[Data records]
:::::
theorem atlasInvalidate_of_bound {a : Nat} (hroom : (s.invPool (.cmd n)).1 < 8) (href : s.frefOk n = true)
    (hbound : s.boundSlot (bits (s.par n 1) 0 20) (s.fref n).1 = some a) : s.atlasInvalidate n = s.invalidate (.cmd n) [a]
      (if bit (s.par n 0) 48 then some (bits (s.par n 2) 0 32 * sheet32M, bits (s.par n 2) 32 32 * sheet32M) else none) := by
  simp only [State.atlasInvalidate, if_neg (Nat.not_le.2 hroom), href, hbound, Bool.not_true, Bool.false_eq_true, if_false]

/-- An invalidation moves no register but the counters of the hot sheets it disarms. -/
theorem rd_invalidate {g : Field} (hg : g ∉ hotRegs) (t : State) (f : InvFrom) (slots : List Nat) (range : Option (Nat × Nat)) (i : Nat) :
    (t.invalidate f slots range).rd g i = t.rd g i := by
  simp only [State.invalidate]
  split
  · exact blindToInvs.startInv (p := fun u : State => u.rd g i)
      ⟨fun _ _ _ _ _ => rfl, fun _ _ _ _ hf => rd_wr_ne _ _ (.inl (ne_of_mem_of_not_mem hf hg))⟩ _ _
  · rfl

theorem slotState_invalidate (t : State) (f : InvFrom) (slots : List Nat) (range : Option (Nat × Nat)) (n : Nat) :
    (t.invalidate f slots range).slotState n = t.slotState n :=
  congrArg (bits · (2 * n) 2) (rd_invalidate (g := .MB_STATE_STATE) (by simp [hotRegs]) t f slots range 0)

/-- An invalidation of a pool with room starts at once (R220). -/
theorem invalidate_started {t : State} {f : InvFrom} (h : (t.invPool f).1 < (t.invPool f).2) (slots : List Nat) (range : Option (Nat × Nat)) :
    ∃ v ∈ (t.invalidate f slots range).xl.invs, v.id = t.nextId ∧ v.source = f ∧ v.slots = slots ∧ v.started = true ∧ v.range = range := by
  let v : Inv := { id := t.nextId, source := f, slots := slots, range := range }
  let u : State := { t with nextId := t.nextId + 1, xl := { t.xl with invs := t.xl.invs ++ [v] } }
  have hpool : (t.newId).2.invPool f = t.invPool f := by cases f <;> rfl
  have hmade : t.invalidate f slots range = if ((t.newId).2.invPool f).1 < ((t.newId).2.invPool f).2 then u.startInv v else u := rfl
  rw [hmade, hpool, if_pos h, startInv_invs]
  exact ⟨{ v with started := true, mark := u.nextId, acks := List.range 512, kernels := u.physWaits v },
    List.mem_map.2 ⟨v, List.mem_append_right _ (List.mem_singleton_self v), if_pos (beq_self_eq_true _)⟩, rfl, rfl, rfl, rfl, rfl⟩

end

/-! ## FAULT_RESUME (R233, R234) -/

section
variable {h : Held} {t : State}

/-- The stop of a tree leaves alone all that its parts leave alone, but for what it drops of the units. -/
theorem free_startOn (hh : h ∉ t.xl.helds) (e k : Nat) : h ∉ (t.startOn e k).xl.helds := by
  simp only [State.startOn]
  split
  · exact hh
  · exact hh

theorem free_pump (hh : h ∉ t.xl.helds) : h ∉ t.pump.xl.helds :=
  pump_induct (P := fun t => h ∉ t.xl.helds) (fun _ hh => hh) (fun _ e k hh _ _ => free_startOn (by exact hh) e k) (fun _ _ _ _ hh _ => hh) hh

theorem helds_refuseSpawn (t : State) (x : Ctx) (w : SpawnWish) (code : Nat) : (t.refuseSpawn x w code).xl.helds = t.xl.helds := by
  simp only [State.refuseSpawn]
  split
  · rfl
  · split
    · rfl
    · exact raise_keeps (fun u : State => u.xl.helds) (fun _ _ _ _ => rfl) _ _

/-- What the refusal of one spawn leaves alone, the refusal of a tree's spawns does. -/
theorem refuseTree_keeps {β : Type} {p : State → β} (hrefuse : ∀ t x w code, p (State.refuseSpawn t x w code) = p t) (t : State) (r : Nat) :
    p (t.refuseTree r) = p t := by
  refine (foldl_keeps p (fun t l => ?_) _ _).trans (foldl_keeps p (fun t x => ?_) _ t)
  · split
    · split
      · split
        · split
          · exact hrefuse _ _ _ _
          · rfl
        · rfl
      · rfl
    · rfl
  · split
    · exact hrefuse _ _ _ _
    · rfl

theorem helds_refuseTree (t : State) (r : Nat) : (t.refuseTree r).xl.helds = t.xl.helds :=
  refuseTree_keeps (p := fun u : State => u.xl.helds) helds_refuseSpawn t r

theorem helds_stopKernel (t : State) (k : Kernel) : (t.stopKernel k).xl.helds = t.xl.helds :=
  foldl_keeps (fun u : State => u.xl.helds) (fun t e => by dsimp only; split <;> rfl) k.left _

theorem helds_removeUnstarted (t : State) (k : Kernel) : (t.removeUnstarted k).xl.helds = t.xl.helds :=
  foldl_keeps (fun u : State => u.xl.helds) (fun u e => by rfl) (k.left.filter (fun e => (t.lane e).running != some k.id)) t

/-- A stopped tree holds no record that was not held before it. -/
theorem free_stopTree (hh : h ∉ t.xl.helds) (r : Nat) : h ∉ (t.stopTree r true).xl.helds :=
  free_pump <| List.foldlRecOn (motive := fun t : State => h ∉ t.xl.helds) _ _
    (fun hc => hh ((helds_refuseTree t r) ▸ (List.mem_filter.1 hc).1)) fun t ht k _ =>
      ((helds_stopKernel _ k).trans (helds_removeUnstarted t k)).symm ▸ ht

theorem free_endPour (hh : h ∉ t.xl.helds) (c status detail : Nat) : h ∉ (t.endPour c status detail).xl.helds := by
  unfold State.endPour State.endTree
  split
  · exact hh
  · split
    · exact hh
    · split
      · exact hh
      · split
        · exact hh
        · exact free_stopTree hh _

theorem helds_answer (t : State) (a : Ask) (r : Ans) : (t.answer a r).xl.helds = t.xl.helds := by
  unfold State.answer
  split
  · rfl
  · split <;> rfl
  · rfl

theorem mem_sent_answer {m : Msg} (hm : m ∈ t.sent) (a : Ask) (r : Ans) : m ∈ (t.answer a r).sent := by
  unfold State.answer
  split
  · exact hm
  · split <;> exact List.mem_cons_of_mem _ hm
  · exact hm

/-- An engine whose request is answered by a fault hears of it. -/
theorem fault_mem_answer {a : Ask} {e : Nat} (ha : a.owner = .engine e) (k x : Nat) : .xlFault e k ∈ (t.answer a (.fault k x)).sent := by
  rw [State.answer, ha]
  exact List.mem_cons_self

/-- Request a is answered by a fault of a kind, and its pour ends. -/
def faultOne (kind : Nat) (t : State) (a : Ask) : State := (t.answer a (.fault kind 0xF)).endPour a.ctx 3 kind

theorem free_faultOne (hh : h ∉ t.xl.helds) (kind : Nat) (a : Ask) : h ∉ (faultOne kind t a).xl.helds := by
  refine free_endPour ?_ _ _ _
  rw [helds_answer]
  exact hh

theorem mem_sent_faultOne {m : Msg} (hm : m ∈ t.sent) (kind : Nat) (a : Ask) : m ∈ (faultOne kind t a).sent :=
  mem_sent_endPour (mem_sent_answer hm _ _) _ _ _

theorem fault_mem_faultOne {a : Ask} {e : Nat} (ha : a.owner = .engine e) (kind : Nat) : .xlFault e kind ∈ (faultOne kind t a).sent :=
  mem_sent_endPour (fault_mem_answer ha _ _) _ _ _

/-- Requests that are each answered by a fault, with their pours ended: every engine among them hears of it, and no record turns held. -/
theorem faulted_leave (kind : Nat) (l : List Ask) (hh : h ∉ t.xl.helds) :
    h ∉ (l.foldl (faultOne kind) t).xl.helds ∧ ∀ a ∈ l, ∀ e, a.owner = .engine e → .xlFault e kind ∈ (l.foldl (faultOne kind) t).sent := by
  have hkeep {m : Msg} (l : List Ask) (t : State) (hm : m ∈ t.sent) : m ∈ (l.foldl (faultOne kind) t).sent :=
    List.foldlRecOn (motive := fun t : State => m ∈ t.sent) _ _ hm fun _ ht a _ => mem_sent_faultOne ht kind a
  refine ⟨List.foldlRecOn (motive := fun t : State => h ∉ t.xl.helds) _ _ hh fun _ ht a _ => free_faultOne ht kind a, ?_⟩
  induction l generalizing t with
  | nil => exact fun a ha => absurd ha List.not_mem_nil
  | cons a l ih =>
    intro j hj e he
    rcases List.mem_cons.1 hj with rfl | hj
    · exact hkeep l _ (fault_mem_faultOne he kind)
    · exact ih (free_faultOne hh kind a) j hj e he

/-- The requests that are joined to held record h. -/
def joinedTo (t : State) (n : Nat) (h : Held) : List Ask := t.xl.asks.filter (fun a => a.wait == .held (t.fref n).1 h.fid)

theorem faultResume_of_abort {n : Nat} (href : t.frefOk n = true) (hheld : t.heldOf n = some h) :
    t.faultResume n true = ((joinedTo t n h).foldl (faultOne h.kind) (t.release h)).reply n stOK := by
  simp only [State.faultResume, href, hheld, Bool.not_true, Bool.false_eq_true, if_false, if_true]
  rfl

/-- The walk by which request k tries again. -/
def freshWalk (t : State) (h : Held) (k : Ask) : Walk := { id := t.nextId, slot := h.slot, va := k.va, fresh := true }

/-- The requests joined to h wait for a fresh walk of k. -/
def retried (t : State) (n : Nat) (h : Held) (k : Ask) : State :=
  { t with nextId := t.nextId + 1, xl := { t.xl with
      helds := t.xl.helds.filter (fun x => x != h), walks := t.xl.walks ++ [freshWalk t h k],
      asks := updAll t.xl.asks (fun a => a.wait == .held (t.fref n).1 h.fid) (fun a => { a with wait := .walk t.nextId }) } }

theorem faultResume_of_retry {n : Nat} (href : t.frefOk n = true) (hheld : t.heldOf n = some h) :
    t.faultResume n false = (match (joinedTo t n h).head? with
      | none => { t.release h with nextId := t.nextId + 1 }
      | some k => retried t n h k).reply n stOK := by
  simp only [State.faultResume, href, hheld, Bool.not_true, Bool.false_eq_true, if_false]
  rw [joinedTo]
  cases (t.xl.asks.filter (fun a => a.wait == .held (t.fref n).1 h.fid)).head? <;> rfl

theorem free_release (t : State) (h : Held) : h ∉ (t.release h).xl.helds := fun hc => by simpa using (List.mem_filter.1 hc).2

end

/-- A command that starts and is one of several rows goes on by its body. -/
theorem answers_faultResume {s : State} {n : Nat} (hs : s.starts n 0x43) {P : State → Prop} :
    (bits (s.par n 0) 48 1 = 0 → P ((s.begun n).faultResume n false) → answers (.faultResumeRetry n) s P) ∧
    (bits (s.par n 0) 48 1 = 1 → P ((s.begun n).faultResume n true) → answers (.faultResumeAbort n) s P) :=
  ⟨fun hv hP => ⟨_, congrArg s.after (mbPart_of_starts hs hv (fun t => t.faultResume n false) rfl), hP⟩,
    fun hv hP => ⟨_, congrArg s.after (mbPart_of_starts hs hv (fun t => t.faultResume n true) rfl), hP⟩⟩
:::::
Using the entries above, copy out all lines that contain the string "hroom".

theorem atlasInvalidate_of_bound {a : Nat} (hroom : (s.invPool (.cmd n)).1 < 8) (href : s.frefOk n = true)
  simp only [State.atlasInvalidate, if_neg (Nat.not_le.2 hroom), href, hbound, Bool.not_true, Bool.false_eq_true, if_false]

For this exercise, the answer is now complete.